Work item ::
After locating the line that contains "def lowByte (w" in the data below, set down exactly that line and each one after it through the line that contains "bytes as free", and nothing more.

Dataset excerpts ::

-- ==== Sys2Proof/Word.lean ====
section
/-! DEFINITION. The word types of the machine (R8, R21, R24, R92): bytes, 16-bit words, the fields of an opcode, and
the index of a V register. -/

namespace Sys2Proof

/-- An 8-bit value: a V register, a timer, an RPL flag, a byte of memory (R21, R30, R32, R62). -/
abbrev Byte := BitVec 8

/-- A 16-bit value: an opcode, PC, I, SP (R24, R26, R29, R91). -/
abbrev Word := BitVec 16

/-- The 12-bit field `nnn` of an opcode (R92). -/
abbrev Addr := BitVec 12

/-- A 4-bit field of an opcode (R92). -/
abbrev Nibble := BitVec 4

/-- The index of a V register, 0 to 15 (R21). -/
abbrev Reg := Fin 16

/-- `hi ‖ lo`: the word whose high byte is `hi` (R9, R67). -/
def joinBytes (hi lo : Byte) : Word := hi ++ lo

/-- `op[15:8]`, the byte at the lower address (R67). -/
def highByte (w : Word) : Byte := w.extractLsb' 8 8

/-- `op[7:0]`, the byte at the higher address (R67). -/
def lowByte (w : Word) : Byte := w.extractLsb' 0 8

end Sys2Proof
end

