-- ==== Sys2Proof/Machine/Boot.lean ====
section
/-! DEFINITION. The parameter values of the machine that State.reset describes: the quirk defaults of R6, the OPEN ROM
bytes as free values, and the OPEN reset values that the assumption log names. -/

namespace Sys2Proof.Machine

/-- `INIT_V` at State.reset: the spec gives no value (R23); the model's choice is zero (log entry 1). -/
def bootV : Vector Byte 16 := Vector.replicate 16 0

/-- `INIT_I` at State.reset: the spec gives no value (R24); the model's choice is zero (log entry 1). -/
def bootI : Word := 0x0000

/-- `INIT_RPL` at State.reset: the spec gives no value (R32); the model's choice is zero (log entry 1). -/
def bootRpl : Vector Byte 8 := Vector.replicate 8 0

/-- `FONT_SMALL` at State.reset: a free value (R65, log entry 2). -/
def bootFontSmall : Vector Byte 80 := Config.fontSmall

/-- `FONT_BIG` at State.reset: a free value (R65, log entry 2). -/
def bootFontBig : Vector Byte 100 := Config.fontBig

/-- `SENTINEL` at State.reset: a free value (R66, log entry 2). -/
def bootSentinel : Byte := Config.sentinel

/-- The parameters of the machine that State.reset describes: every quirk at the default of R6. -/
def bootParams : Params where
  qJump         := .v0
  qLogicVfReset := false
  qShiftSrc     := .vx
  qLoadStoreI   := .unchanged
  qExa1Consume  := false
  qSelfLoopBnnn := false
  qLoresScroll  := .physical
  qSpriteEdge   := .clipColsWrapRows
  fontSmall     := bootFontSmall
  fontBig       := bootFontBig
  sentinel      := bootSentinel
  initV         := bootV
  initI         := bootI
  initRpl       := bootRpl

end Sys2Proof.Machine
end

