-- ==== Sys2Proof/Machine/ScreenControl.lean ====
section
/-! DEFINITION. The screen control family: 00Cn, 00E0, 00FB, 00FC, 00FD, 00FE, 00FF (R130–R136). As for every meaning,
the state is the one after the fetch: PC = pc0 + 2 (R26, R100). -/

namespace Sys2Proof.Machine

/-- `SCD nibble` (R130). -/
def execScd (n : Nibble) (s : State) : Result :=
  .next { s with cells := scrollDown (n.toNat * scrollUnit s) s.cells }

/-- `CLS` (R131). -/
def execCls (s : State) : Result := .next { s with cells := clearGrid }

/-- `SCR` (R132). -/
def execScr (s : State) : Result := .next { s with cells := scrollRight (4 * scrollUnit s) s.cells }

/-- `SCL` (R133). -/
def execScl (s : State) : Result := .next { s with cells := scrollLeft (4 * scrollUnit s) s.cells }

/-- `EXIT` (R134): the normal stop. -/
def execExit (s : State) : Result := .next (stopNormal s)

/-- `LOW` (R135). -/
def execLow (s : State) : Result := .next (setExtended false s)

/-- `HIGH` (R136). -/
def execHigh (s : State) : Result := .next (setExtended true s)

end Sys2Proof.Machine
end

---

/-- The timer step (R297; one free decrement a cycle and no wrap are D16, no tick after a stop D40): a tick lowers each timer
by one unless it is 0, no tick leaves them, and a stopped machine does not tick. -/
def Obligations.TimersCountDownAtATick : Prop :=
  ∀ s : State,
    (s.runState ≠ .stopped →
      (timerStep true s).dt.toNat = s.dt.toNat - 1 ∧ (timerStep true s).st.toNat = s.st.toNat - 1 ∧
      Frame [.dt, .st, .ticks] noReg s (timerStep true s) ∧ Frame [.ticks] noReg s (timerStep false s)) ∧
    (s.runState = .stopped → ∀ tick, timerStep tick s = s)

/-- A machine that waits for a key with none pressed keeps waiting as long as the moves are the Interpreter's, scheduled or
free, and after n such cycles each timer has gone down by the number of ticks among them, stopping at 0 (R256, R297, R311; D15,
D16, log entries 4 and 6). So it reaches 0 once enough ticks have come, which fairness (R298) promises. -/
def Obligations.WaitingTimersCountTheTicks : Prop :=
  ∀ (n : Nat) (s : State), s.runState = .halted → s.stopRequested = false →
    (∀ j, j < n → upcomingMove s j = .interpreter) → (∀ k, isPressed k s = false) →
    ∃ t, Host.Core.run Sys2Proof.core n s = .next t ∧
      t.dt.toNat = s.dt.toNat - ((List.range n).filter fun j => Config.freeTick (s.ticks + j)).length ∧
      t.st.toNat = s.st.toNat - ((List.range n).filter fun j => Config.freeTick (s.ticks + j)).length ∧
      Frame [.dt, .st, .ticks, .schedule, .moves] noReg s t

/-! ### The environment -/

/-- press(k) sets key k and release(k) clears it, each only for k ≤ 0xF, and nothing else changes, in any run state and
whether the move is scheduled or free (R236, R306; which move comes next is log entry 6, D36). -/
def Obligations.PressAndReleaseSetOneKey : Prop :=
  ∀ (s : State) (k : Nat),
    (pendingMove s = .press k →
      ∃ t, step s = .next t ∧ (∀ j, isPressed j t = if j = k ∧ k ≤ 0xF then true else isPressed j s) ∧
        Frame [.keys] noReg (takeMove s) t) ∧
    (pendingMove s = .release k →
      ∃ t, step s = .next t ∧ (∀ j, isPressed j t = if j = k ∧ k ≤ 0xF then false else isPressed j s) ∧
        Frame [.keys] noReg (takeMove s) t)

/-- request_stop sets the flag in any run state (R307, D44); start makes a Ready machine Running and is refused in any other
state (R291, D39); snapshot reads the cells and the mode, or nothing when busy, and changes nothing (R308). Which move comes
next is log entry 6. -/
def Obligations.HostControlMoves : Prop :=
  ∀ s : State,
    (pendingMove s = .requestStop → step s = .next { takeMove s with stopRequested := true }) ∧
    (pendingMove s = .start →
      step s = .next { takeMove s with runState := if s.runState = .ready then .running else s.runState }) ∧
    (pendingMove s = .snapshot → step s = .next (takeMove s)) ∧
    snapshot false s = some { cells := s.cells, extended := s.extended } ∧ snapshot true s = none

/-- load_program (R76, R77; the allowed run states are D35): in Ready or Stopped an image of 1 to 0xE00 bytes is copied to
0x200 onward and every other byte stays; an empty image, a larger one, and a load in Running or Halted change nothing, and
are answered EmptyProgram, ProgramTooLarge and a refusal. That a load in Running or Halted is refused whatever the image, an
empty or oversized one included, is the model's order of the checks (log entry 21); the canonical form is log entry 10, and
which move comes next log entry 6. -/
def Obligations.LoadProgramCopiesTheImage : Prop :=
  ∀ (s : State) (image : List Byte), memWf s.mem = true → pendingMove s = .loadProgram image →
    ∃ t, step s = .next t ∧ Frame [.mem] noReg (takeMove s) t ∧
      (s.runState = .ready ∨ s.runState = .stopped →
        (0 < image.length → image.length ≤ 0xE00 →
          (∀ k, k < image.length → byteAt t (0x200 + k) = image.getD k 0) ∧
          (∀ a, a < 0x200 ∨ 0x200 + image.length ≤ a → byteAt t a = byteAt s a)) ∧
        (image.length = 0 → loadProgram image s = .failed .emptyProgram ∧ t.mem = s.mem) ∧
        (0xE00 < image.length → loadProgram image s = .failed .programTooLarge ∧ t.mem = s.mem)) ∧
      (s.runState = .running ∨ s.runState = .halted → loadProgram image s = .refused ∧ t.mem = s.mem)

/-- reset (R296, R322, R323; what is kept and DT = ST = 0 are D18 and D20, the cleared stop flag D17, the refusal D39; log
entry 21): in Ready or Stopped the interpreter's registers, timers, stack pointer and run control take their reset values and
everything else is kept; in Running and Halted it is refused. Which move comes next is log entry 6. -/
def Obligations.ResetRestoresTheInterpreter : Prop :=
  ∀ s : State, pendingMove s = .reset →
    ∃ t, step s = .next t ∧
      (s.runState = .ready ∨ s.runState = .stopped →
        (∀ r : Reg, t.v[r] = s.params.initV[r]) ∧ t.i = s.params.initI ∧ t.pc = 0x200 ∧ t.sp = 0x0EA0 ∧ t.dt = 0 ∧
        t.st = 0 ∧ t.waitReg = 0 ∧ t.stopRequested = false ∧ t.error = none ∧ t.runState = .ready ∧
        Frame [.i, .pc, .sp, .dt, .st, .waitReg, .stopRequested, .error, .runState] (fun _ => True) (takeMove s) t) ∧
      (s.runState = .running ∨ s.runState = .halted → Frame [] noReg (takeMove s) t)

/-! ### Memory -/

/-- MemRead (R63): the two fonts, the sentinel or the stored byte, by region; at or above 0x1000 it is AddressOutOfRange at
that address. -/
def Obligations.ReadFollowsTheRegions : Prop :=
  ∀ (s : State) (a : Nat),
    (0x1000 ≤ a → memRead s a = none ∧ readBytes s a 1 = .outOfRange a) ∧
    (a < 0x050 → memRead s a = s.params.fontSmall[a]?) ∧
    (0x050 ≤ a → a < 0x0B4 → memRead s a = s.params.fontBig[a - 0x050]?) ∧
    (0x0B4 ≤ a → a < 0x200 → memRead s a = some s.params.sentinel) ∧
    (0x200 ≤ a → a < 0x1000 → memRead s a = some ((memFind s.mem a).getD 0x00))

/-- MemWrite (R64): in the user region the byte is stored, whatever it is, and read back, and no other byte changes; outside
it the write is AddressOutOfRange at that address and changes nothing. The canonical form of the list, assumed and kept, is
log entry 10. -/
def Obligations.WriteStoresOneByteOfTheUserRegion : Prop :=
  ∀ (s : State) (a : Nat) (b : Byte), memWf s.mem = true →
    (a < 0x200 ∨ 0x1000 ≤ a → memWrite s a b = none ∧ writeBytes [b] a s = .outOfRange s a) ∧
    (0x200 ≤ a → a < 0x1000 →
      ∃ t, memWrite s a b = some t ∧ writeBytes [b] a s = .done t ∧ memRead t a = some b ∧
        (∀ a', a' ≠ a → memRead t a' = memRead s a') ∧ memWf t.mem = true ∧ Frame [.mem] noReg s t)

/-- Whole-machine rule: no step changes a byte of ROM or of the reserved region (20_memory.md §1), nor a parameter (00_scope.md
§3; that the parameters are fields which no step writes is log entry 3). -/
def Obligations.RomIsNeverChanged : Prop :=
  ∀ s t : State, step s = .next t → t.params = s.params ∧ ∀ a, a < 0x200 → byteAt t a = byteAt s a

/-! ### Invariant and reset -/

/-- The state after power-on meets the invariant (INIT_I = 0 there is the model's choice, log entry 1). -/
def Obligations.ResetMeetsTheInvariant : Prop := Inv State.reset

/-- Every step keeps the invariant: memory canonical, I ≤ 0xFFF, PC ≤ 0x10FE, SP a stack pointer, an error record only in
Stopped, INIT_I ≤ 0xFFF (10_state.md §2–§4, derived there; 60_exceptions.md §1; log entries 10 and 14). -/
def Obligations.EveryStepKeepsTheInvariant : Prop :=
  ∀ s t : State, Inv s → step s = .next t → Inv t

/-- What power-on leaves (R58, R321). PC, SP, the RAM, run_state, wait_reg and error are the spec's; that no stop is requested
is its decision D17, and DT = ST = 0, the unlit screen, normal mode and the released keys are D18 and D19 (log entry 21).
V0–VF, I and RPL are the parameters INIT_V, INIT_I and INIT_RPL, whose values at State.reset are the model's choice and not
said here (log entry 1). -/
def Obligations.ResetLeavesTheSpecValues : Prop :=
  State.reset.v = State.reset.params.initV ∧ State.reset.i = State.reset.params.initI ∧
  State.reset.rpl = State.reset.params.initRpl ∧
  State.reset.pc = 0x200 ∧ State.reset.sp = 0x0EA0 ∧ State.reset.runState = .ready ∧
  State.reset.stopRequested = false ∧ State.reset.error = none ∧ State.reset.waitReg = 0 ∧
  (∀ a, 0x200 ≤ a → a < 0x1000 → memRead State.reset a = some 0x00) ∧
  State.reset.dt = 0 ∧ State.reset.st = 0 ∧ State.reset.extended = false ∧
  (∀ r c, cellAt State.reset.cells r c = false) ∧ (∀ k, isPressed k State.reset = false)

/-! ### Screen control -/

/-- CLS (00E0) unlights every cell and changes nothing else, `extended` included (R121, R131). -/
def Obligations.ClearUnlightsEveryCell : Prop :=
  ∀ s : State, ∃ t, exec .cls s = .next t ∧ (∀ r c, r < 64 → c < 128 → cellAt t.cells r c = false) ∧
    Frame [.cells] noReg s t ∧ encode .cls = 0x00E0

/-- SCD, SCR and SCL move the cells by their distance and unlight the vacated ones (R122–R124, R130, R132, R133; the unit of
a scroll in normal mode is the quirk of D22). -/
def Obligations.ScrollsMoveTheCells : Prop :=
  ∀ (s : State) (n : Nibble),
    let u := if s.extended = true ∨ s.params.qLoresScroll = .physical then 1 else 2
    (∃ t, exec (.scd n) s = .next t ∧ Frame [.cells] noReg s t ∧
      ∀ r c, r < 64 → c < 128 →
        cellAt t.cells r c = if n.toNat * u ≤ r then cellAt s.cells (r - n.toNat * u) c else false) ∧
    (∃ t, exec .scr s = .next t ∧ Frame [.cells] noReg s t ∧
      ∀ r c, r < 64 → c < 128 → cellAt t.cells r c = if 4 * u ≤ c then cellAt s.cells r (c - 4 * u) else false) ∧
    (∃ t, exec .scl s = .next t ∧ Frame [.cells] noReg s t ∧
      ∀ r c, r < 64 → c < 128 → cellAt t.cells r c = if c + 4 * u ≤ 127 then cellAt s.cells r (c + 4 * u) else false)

Reply ::
def lowByte (w : Word) : Byte := w.extractLsb' 0 8

end Sys2Proof
end

-- ==== Sys2Proof/Machine/Boot.lean ====
section
/-! DEFINITION. The parameter values of the machine that State.reset describes: the quirk defaults of R6, the OPEN ROM
bytes as free values, and the OPEN reset values that the assumption log names. -/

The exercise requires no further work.